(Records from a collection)
□ □ □ □

/-- Each request for each wait, masked and unmasked: which of NMI, FIRQ, IRQ the machine takes. -/
theorem witness_CpuStepRules :
    (stackMachine.recordFault .outOfRange 0 (.range 0 256)).fault ≠ none ∧
    (∀ w, w = Wait.none ∨ w = .cwai ∨ w = .sync →
      (waiting w { }).fault = none ∧ (waiting w { }).wait = w ∧ (waiting w { }).pending = none ∧
      (waiting w { nmiLatch := true }).pending = some .nmi ∧ (waiting w { firq := true }).pending = some .firq ∧
      (waiting w { irq := true }).pending = some .irq) ∧
    (stackMachine.withRegs { stackRegs with cc := CC.ofByte 0x50 }).regs.cc.i = true ∧
    (stackMachine.cfg.syncNmi = .armed ∧ stackMachine.nmiArmed = false) ∧
    (unarmedSync .latched).lines.nmiLatch = true ∧ (unarmedSync .latched).cfg.syncNmi = .latched := by
  refine ⟨by decide, ?_, rfl, ⟨rfl, rfl⟩, rfl, rfl⟩
  rintro w (rfl | rfl | rfl) <;> decide
theorem witness_InterruptMasking : stackMachine.Quiet ∧ stackMachine.cfg.resetOp = .nop ∧
    (∃ t, exec .reset stackMachine = .next t) ∧ (waiting .none { nmiLatch := true }).nmiPending = true ∧
    (waiting .none { firq := true }).firqPending = true ∧ (waiting .none { irq := true }).irqPending = true :=
  ⟨stack_quiet, rfl, exists_next (by decide), rfl, rfl, rfl⟩
theorem witness_InterruptEntryResult : ∀ w, w = Wait.none ∨ w = .sync ∨ w = .cwai → ∀ l : Lines,
    (waiting w l).Quiet ∧ Memory.wf (waiting w l).mem = true ∧ (waiting w l).fault = none ∧
    (waiting w l).wait = w ∧ (waiting w l).lines = l ∧ (waiting w l).nmiArmed = true ∧
    (waiting w l).regs.cc.f = false ∧ (waiting w l).regs.cc.i = false := by
  rintro w (rfl | rfl | rfl) l <;> exact ⟨quiet_of_empty rfl, stack_wf, rfl, rfl, rfl, rfl, rfl, rfl⟩
/-- Acknowledge calls that all end, and one that fails after one that ends, from any state of such a machine. -/
theorem witness_InterruptEntryResult_acks (u : State) (k : Irq) :
    (∃ t, RunsInOrder ((under { Params.plain with devices := deviceList.take 1 }).ackCalls k) u t) ∧
    ∃ t, FailsInOrder ((under { Params.plain with devices := deviceList }).ackCalls k) u (.peripheral 4) t :=
  ⟨⟨_, _, rfl, rfl⟩, _, .inr ⟨_, rfl, .inl rfl⟩⟩
theorem witness_EntryThenRtiRestores_entire : ∀ l : Lines, l = { nmiLatch := true } ∨ l = { irq := true } →
    (waiting .sync l).Quiet ∧ Memory.wf (waiting .sync l).mem = true ∧ (waiting .sync l).pending ≠ none ∧
    (waiting .sync l).pending ≠ some .firq ∧
    (∀ j, j < 12 → region (waiting .sync l).cfg ((waiting .sync l).regs.s - BitVec.ofNat 16 (j + 1)) = .ram) ∧
    ∃ t, cpuStep (waiting .sync l) = .next t := by
  rintro l (rfl | rfl) <;>
    exact ⟨quiet_of_empty rfl, stack_wf, by decide, by decide, by decide, exists_next (by decide)⟩
theorem witness_EntryThenRtiRestores_fast : (waiting .none { firq := true }).pending = some .firq ∧
    (∀ j, j < 3 → region stackMachine.cfg ((waiting .none { firq := true }).regs.s - BitVec.ofNat 16 (j + 1)) = .ram) ∧
    ∃ t, cpuStep (waiting .none { firq := true }) = .next t := ⟨by decide, by decide, exists_next (by decide)⟩
theorem witness_RegisterFrame : stackMachine.cfg.resetOp = .nop ∧ (∃ t, exec .reset stackMachine = .next t) ∧
    (∃ t, exec (.lda (.imm 0x11)) stackMachine = .next t) ∧ RegName.b ∉ written (.lda (.imm 0x11)) :=
  ⟨rfl, exists_next (by decide), exists_next (by decide), by decide⟩
theorem witness_SystemStateFrame :
    (∃ t, exec (.lds (.imm 0x11)) stackMachine = .next t ∧ t.fault.isNone = true) ∧
    (waiting .none { }).nmiArmed = true ∧ (∃ t, exec .swi (waiting .none { }) = .next t) ∧
    (∃ t, exec .nop (stackMachine.recordFault .outOfRange 0 (.range 0 256)) = .next t ∧ t.fault.isSome = true) :=
  ⟨exists_next_with (by decide), rfl, exists_next (by decide), exists_next_with (by decide)⟩
theorem witness_RomUnchanged : region stackMachine.cfg 0xC000 ≠ .ram ∧
    ∃ t, cpuStep (machine zeroRegs [] [0xF7, 0xC0, 0x00]) = .next t := ⟨by decide, exists_next (by decide)⟩
theorem witness_ConfigurationFixedCyclesGrow : stackMachine.agenda = [] ∧ ∃ t, step stackMachine = .next t :=
  ⟨rfl, exists_next (by decide)⟩
theorem witness_InvariantKept : stackMachine.Inv ∧ (boundaryMachine 10).Inv ∧ (∃ t, step stackMachine = .next t) ∧
    ∃ t, step (boundaryMachine 10) = .next t :=
  ⟨⟨by decide, by decide, rfl⟩, ⟨by decide, by decide, rfl⟩, exists_next (by decide), exists_next (by decide)⟩
theorem witness_StepOutcomes :
    step (stackMachine.recordFault .outOfRange 0 (.range 0 256)) = .fault .cpuHalted ∧
    step (stackMachine.withSched { stackMachine.sched with phase := .ended }) = .fault .runEnded ∧
    step (boundedMachine 0) = .fault .runEnded ∧
    stackMachine.Quiet ∧ stackMachine.fault = none ∧ stackMachine.sched.phase ≠ .ended ∧
    stackMachine.sched.phase ≠ .bounded 0 ∧ (boundedMachine 1).sched.phase ≠ .stepped ∧
    (∀ m : Turn, m = .host .stop ∨ m = .startFree ∨ m = .startBounded 4 → m ≠ .cpu ∧ m.due stackMachine = true) := by
  refine ⟨rfl, rfl, rfl, stack_quiet, rfl, by decide, by decide, by decide, ?_⟩
  rintro m (rfl | rfl | rfl) <;> decide
/-- A fault at the instruction, its opcode fetched or not; one inside the reset sequence; a device at LDA's operand; and
faulted machines in a burst and on the host's turn. -/
theorem witness_FaultRecording :
    (∃ t, cpuStep (machine zeroRegs [] [0x01]) = .next t ∧ (t.fault.isSome && t.regs.pc == 0x1001) = true) ∧
    (∃ t, cpuStep { machine zeroRegs [] [0x3E] with
        cfg := { Params.plain with resetOp := .reset
                                   registry := { readByte := [⟨⟨0xFFFE, 0xFFFE⟩, once [⟨.lit 1, .fail (.lit 7)⟩]⟩] } } } =
        .next t ∧ (t.fault.map FaultRecord.pc == some 0xFFFE) = true) ∧
    (∃ t, exec (.lda (.mem (.ext 0xFF01))) busyMachine = .next t ∧ t.fault.isSome = true) ∧
    (∃ e t, read8 0xFF01 busyMachine = .error (.peripheral e) t) ∧
    (∃ b v t, read8 0xFF03 busyMachine = .error (.outOfRange b v) t) ∧
    (∃ e t, fetchOpcode (busyMachine.withRegs { zeroRegs with pc := 0xFF01 }) = .error (.peripheral e) t) ∧
    (busyMachine.fault = none ∧ busyMachine.wait = .none ∧ busyMachine.pending = none ∧ busyMachine.cfg.resetOp = .nop) ∧
    (let f := stackMachine.recordFault .outOfRange 0 (.range 0 256)
     f.fault ≠ none ∧ f.agenda = [] ∧
      (f.withSched { f.sched with phase := .burst 1 }).sched.phase = .burst (0 + 1) ∧
      (f.withSched { f.sched with phase := .bounded 1 }).sched.phase = .bounded (0 + 1) ∧
      ∃ t, step (f.withAgenda [.host .stop]) = .next t) :=
  ⟨exists_next_with (by decide), exists_next_with (by decide), exists_next_with (by decide), ⟨_, _, rfl⟩, ⟨_, _, _, rfl⟩,
    ⟨_, _, rfl⟩, ⟨rfl, rfl, rfl, rfl⟩, by decide, rfl, rfl, rfl, exists_next (by decide)⟩
/-- A machine at a boundary with these sync callbacks. -/
def syncMachine (cbs : List SyncCallback) : State :=
  { boundaryMachine 12 with cfg := { Params.plain with syncCallbacks := cbs }, sched := { lastCall := [0, 0], phase := .burst 0 } }

/-- A sync callback due at its very period, one a cycle early, one that fails; boundaries where all end and where the
second fails; starts of a run. -/
theorem witness_BoundaryRules :
    let s := boundaryMachine 12
    let due : SyncCallback := ⟨12, once [⟨.lit 1, .setCell (.lit 0) .value⟩]⟩
    let bad : SyncCallback := ⟨12, once [⟨.lit 1, .fail (.lit 5)⟩]⟩
    s.cycles < cellAt s.sched.lastCall 0 + 13 ∧ cellAt s.sched.lastCall 0 + due.period ≤ s.cycles ∧
    (∃ v t, runCallback due.script { value := s.cycles - cellAt s.sched.lastCall 0, cycles := s.cycles } s = .ok v t) ∧
    (∃ e t, runCallback bad.script { value := s.cycles - cellAt s.sched.lastCall 0, cycles := s.cycles } s = .error e t) ∧
    ((syncMachine [due, due]).agenda = [] ∧ (syncMachine [due, due]).sched.phase = .burst 0) ∧
    (∃ t, RunsInOrder (syncMachine [due, due]).syncCalls (syncMachine [due, due]) t) ∧
    (∃ t, FailsInOrder (syncMachine [due, bad]).syncCalls (syncMachine [due, bad]) (.peripheral 5) t) ∧
    (stackMachine.sched.phase = .stepped ∧ (stackMachine.withAgenda [.startFree]).agenda = .startFree :: []) ∧
    ((s.withAgenda [.startFree]).sched.phase = .burst 0 ∧ (s.withAgenda [.startFree]).agenda = .startFree :: []) ∧
    (∀ k, (boundedMachine k).sched.phase = .bounded k ∧ (boundedMachine k).agenda = [] ∧ (boundedMachine k).Quiet) :=
  ⟨by decide, by decide, ⟨_, _, rfl⟩, ⟨_, _, rfl⟩, ⟨rfl, rfl⟩, ⟨_, _, rfl, _, rfl, rfl⟩, ⟨_, .inr ⟨_, rfl, .inl rfl⟩⟩, ⟨rfl, rfl⟩, ⟨rfl, rfl⟩,
    fun _ => ⟨rfl, rfl, quiet_of_empty rfl⟩⟩
/-- Runs that end at 0xFFFF and one past it, and bytes 0xFF and 0x100. -/
theorem witness_HostRequestRules :
    let a : Word := 0xFFFF
    a.toNat + 1 ≤ 65536 ∧ 65536 < a.toNat + 2 ∧ Memory.wf stackMachine.mem = true ∧
    (a.toNat + [0xFF].length ≤ 65536 ∧ ∀ b, b ∈ [0xFF] → b ≤ 0xFF) ∧ (∃ b, b ∈ [0x100] ∧ 0xFF < b) ∧
    (∀ m : HostMove, (stackMachine.withAgenda [.host m]).agenda = .host m :: []) ∧ (boundaryMachine 1).sched.phase = .burst 0 :=
  ⟨by decide, by decide, by decide, ⟨by decide, by decide⟩, ⟨0x100, by decide, by decide⟩, fun _ => rfl, rfl⟩
theorem witness_SnapshotRestored :
    let s := (machine stackRegs [(0x2000, 0xAB)] []).withSched { phase := .burst 0 }
    let u := machine zeroRegs [(0x2001, 0xCD), (0xC000, 0x3C)] []
    Memory.wf s.mem = true ∧ Memory.wf u.mem = true ∧ u.cfg = s.cfg ∧ s.snapshot.isSome = true ∧
    (s.withSched { phase := .burst 1 }).snapshot.isNone = true ∧ (s.withWait .cwai).snapshot.isNone = true ∧
    u.sched.phase ≠ .burst 0 := by decide
/-- Windows that meet without overlap and an image that just fits; the same image one byte longer. -/
theorem witness_ConstructionRules :
    let p : Params := { ramWindow := ⟨0x0000, 0x00FF⟩, romWindow := ⟨0x0100, 0x0101⟩ }
    Memory.wf [] = true ∧ (construct p [] [1, 2] []).isSome = true ∧ (construct p [] [1, 2, 3] []).isNone = true ∧
    (construct { p with romWindow := ⟨0x00FF, 0x0101⟩ } [] [] []).isNone = true := by decide

end Sys2Proof.Machine
end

□ □ □ □

Whenever a line above has the word "plain" in it, copy that line.

§ **Exercise solution**
    (∃ t, RunsInOrder ((under { Params.plain with devices := deviceList.take 1 }).ackCalls k) u t) ∧
    ∃ t, FailsInOrder ((under { Params.plain with devices := deviceList }).ackCalls k) u (.peripheral 4) t :=
        cfg := { Params.plain with resetOp := .reset
  { boundaryMachine 12 with cfg := { Params.plain with syncCallbacks := cbs }, sched := { lastCall := [0, 0], phase := .burst 0 } }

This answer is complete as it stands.